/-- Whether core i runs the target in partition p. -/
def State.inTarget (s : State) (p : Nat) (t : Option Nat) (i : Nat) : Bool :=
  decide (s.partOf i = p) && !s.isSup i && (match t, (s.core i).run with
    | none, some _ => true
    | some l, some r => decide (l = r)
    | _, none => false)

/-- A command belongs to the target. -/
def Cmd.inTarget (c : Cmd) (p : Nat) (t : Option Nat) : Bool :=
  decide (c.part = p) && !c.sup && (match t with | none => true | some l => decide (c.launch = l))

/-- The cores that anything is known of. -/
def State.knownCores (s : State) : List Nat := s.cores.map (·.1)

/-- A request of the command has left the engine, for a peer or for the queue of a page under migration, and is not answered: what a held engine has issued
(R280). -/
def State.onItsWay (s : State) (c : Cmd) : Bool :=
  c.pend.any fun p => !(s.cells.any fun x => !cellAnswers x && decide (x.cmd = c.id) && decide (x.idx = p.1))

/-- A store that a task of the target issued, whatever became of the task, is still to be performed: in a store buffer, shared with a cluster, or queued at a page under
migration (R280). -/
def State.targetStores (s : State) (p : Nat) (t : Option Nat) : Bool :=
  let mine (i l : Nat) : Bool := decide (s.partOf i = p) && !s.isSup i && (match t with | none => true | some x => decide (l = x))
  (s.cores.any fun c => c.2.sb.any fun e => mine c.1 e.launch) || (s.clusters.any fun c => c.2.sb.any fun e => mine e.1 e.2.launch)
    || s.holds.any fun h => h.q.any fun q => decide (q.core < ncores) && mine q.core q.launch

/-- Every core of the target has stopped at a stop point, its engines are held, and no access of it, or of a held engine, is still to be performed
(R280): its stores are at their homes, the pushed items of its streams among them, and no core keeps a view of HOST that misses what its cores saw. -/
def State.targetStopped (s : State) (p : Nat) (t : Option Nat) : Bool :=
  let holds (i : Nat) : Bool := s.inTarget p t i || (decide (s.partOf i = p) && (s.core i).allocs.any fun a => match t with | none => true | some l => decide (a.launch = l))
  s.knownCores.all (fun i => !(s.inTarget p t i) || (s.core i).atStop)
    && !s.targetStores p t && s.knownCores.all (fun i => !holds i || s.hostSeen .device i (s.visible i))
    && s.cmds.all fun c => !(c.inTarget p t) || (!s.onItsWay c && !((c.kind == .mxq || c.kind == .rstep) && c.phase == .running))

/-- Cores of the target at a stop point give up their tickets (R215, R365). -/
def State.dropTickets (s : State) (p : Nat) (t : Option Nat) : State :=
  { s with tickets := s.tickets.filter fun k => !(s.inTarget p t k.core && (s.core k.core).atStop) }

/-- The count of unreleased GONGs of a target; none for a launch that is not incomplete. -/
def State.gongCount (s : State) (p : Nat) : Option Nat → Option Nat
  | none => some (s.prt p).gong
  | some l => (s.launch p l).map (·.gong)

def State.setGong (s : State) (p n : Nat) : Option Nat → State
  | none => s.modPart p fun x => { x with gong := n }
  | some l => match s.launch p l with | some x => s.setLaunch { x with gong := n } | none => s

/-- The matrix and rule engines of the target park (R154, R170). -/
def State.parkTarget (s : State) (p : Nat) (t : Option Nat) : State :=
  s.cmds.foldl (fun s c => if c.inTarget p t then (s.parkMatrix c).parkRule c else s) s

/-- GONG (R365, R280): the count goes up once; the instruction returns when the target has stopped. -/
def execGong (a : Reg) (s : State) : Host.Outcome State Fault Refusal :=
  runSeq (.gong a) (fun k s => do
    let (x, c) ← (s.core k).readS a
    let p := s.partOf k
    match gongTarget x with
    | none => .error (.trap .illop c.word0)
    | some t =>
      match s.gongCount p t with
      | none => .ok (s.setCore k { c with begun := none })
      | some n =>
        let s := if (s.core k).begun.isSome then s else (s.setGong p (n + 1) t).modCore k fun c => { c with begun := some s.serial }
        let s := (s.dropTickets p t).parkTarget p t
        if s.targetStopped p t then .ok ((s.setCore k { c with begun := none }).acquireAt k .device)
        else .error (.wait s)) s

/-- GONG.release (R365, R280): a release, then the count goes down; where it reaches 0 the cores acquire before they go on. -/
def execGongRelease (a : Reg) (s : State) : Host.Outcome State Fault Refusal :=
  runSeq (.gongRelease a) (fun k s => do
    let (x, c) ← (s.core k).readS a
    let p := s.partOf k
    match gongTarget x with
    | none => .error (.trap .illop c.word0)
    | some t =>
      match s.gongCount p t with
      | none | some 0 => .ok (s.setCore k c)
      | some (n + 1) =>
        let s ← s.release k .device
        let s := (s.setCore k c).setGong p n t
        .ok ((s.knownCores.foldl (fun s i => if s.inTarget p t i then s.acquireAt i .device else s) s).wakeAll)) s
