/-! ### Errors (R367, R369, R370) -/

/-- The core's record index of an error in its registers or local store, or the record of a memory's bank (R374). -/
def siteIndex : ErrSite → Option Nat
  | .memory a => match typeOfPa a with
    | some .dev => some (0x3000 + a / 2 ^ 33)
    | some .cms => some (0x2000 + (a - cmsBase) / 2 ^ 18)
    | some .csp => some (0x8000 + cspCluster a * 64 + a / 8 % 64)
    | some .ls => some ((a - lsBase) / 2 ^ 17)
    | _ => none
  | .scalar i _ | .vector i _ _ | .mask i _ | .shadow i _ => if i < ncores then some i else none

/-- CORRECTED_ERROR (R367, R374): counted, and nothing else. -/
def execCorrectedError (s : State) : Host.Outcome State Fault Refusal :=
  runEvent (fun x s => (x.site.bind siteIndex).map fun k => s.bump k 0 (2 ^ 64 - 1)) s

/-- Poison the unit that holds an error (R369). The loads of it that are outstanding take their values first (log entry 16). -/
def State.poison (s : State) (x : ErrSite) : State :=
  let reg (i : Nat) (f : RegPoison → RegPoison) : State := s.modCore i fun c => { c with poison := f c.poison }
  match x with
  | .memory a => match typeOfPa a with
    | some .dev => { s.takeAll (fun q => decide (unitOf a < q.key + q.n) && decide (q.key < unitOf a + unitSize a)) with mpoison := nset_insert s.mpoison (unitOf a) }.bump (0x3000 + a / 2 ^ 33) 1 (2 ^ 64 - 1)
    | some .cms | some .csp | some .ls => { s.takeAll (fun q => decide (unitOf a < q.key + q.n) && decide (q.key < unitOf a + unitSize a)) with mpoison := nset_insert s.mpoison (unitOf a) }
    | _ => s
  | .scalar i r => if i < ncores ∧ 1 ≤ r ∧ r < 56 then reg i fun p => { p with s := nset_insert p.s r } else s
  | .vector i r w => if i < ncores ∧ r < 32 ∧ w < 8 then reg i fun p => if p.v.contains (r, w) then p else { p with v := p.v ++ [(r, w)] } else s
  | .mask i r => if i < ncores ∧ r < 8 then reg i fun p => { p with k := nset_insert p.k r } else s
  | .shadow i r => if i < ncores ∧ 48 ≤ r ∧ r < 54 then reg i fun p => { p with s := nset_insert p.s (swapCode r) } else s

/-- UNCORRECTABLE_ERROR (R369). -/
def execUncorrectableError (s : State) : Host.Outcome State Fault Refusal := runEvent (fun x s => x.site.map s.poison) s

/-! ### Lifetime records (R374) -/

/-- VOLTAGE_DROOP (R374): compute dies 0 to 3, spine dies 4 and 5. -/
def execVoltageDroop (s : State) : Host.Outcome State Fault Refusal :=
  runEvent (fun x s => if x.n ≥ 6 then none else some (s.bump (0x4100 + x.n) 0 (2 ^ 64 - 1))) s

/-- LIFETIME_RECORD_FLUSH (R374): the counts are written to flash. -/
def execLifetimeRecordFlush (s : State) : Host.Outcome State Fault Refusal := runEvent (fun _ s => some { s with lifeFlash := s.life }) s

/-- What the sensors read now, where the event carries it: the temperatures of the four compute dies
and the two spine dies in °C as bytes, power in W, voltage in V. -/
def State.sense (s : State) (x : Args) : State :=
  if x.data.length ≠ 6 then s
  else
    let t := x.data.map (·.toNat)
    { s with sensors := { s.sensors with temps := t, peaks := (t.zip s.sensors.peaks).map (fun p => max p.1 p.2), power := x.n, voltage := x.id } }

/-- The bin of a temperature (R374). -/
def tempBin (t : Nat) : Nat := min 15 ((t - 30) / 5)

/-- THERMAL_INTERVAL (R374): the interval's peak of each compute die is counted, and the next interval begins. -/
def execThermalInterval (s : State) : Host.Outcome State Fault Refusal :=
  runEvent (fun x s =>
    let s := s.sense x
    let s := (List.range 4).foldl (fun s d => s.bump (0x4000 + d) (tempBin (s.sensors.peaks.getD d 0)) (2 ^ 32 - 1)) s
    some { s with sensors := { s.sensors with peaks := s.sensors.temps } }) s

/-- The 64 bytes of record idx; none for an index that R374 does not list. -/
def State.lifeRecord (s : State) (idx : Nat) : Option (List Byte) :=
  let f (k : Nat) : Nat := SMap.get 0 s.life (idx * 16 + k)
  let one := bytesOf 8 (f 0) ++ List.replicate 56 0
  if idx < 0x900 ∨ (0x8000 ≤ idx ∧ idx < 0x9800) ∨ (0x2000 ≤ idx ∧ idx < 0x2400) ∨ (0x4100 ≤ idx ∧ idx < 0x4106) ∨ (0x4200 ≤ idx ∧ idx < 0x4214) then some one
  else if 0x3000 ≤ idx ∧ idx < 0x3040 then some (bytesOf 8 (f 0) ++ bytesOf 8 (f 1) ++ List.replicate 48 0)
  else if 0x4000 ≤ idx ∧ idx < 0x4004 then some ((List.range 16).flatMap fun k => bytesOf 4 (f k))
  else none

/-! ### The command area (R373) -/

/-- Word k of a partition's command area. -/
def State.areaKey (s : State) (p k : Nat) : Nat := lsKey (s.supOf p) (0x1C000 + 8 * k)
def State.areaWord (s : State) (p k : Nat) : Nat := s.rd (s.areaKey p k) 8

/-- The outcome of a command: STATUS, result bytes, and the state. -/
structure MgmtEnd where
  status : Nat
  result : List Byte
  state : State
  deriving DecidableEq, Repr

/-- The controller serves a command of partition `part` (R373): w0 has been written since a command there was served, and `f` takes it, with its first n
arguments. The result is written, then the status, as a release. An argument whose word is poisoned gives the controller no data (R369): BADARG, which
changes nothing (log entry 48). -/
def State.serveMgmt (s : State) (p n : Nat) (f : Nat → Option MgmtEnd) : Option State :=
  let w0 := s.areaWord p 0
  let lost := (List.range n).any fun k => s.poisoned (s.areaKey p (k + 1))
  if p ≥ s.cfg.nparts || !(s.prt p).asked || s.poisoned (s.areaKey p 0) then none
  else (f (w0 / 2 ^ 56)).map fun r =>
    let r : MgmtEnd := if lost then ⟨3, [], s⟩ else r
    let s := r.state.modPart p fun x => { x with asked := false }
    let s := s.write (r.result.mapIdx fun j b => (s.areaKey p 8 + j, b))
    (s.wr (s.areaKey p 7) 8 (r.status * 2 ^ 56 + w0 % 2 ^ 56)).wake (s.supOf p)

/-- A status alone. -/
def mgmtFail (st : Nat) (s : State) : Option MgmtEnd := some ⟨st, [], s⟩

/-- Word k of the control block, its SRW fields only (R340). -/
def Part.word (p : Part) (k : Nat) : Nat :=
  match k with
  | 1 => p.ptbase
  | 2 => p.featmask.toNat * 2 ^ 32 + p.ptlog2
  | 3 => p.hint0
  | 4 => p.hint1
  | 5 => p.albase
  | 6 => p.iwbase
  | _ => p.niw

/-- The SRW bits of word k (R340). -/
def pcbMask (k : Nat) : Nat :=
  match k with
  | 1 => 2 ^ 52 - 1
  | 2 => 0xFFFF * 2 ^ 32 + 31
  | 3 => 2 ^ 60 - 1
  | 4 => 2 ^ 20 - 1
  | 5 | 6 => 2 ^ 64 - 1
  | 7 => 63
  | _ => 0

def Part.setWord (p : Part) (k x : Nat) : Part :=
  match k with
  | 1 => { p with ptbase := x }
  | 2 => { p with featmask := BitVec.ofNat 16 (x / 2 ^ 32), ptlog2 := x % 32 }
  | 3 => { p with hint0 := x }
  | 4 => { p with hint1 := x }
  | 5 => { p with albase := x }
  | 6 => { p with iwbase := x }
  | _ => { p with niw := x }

● EXERCISE DIRECTIONS:
Every line above that carries the string "nothing" should be copied.

● RESULT OF THE TASK:
/-- CORRECTED_ERROR (R367, R374): counted, and nothing else. -/
changes nothing (log entry 48). -/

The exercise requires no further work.